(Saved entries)
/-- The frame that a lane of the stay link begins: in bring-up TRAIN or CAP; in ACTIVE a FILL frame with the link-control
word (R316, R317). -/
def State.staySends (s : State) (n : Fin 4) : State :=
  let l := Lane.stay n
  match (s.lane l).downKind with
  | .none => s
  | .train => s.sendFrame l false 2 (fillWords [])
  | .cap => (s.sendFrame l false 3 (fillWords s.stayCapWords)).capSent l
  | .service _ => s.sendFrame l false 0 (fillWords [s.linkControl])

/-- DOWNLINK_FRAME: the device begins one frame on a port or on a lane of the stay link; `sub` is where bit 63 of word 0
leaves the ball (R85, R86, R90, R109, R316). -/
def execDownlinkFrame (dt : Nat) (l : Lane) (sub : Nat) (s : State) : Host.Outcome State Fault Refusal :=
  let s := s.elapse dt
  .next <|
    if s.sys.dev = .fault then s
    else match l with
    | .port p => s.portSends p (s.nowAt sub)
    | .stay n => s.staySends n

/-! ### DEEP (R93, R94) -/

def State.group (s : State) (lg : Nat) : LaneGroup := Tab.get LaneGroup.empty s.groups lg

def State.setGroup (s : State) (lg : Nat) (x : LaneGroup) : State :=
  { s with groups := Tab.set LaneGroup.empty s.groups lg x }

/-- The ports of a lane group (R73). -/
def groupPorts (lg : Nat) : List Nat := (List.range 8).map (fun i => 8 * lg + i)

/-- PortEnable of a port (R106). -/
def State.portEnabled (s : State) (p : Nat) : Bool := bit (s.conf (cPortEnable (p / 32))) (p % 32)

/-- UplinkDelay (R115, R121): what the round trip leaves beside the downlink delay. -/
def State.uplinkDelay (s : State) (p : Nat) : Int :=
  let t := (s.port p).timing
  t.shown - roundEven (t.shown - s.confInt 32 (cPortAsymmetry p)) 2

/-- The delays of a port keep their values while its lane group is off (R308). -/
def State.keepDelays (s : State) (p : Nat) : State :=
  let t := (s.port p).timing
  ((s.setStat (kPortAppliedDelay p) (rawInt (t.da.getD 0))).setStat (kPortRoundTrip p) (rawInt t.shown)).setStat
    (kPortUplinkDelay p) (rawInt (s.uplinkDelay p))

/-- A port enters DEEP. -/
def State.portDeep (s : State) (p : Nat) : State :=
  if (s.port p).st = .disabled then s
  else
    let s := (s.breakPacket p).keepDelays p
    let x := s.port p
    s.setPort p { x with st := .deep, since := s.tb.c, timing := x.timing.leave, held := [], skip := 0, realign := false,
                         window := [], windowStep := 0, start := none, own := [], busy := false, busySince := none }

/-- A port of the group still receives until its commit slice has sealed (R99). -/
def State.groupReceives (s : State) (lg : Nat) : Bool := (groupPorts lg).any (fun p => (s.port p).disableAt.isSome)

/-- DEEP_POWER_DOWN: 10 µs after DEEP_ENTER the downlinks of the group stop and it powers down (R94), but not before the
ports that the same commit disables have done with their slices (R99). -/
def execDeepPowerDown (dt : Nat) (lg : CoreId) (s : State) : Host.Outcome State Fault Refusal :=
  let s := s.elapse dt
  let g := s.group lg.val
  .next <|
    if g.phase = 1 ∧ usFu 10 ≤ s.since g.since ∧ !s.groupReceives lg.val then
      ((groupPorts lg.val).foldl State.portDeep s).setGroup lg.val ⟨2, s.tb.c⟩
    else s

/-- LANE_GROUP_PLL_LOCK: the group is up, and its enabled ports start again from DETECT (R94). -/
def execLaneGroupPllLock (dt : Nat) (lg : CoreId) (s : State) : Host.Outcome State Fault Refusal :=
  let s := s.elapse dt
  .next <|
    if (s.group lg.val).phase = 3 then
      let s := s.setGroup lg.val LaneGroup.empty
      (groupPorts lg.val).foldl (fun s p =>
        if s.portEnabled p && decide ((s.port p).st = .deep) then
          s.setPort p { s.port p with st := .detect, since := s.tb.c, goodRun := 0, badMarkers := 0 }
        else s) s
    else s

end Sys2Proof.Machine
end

* **Your instructions**: What lines above hold the word "that"? List them all.

* **Your response**:
/-- The frame that a lane of the stay link begins: in bring-up TRAIN or CAP; in ACTIVE a FILL frame with the link-control
ports that the same commit disables have done with their slices (R99). -/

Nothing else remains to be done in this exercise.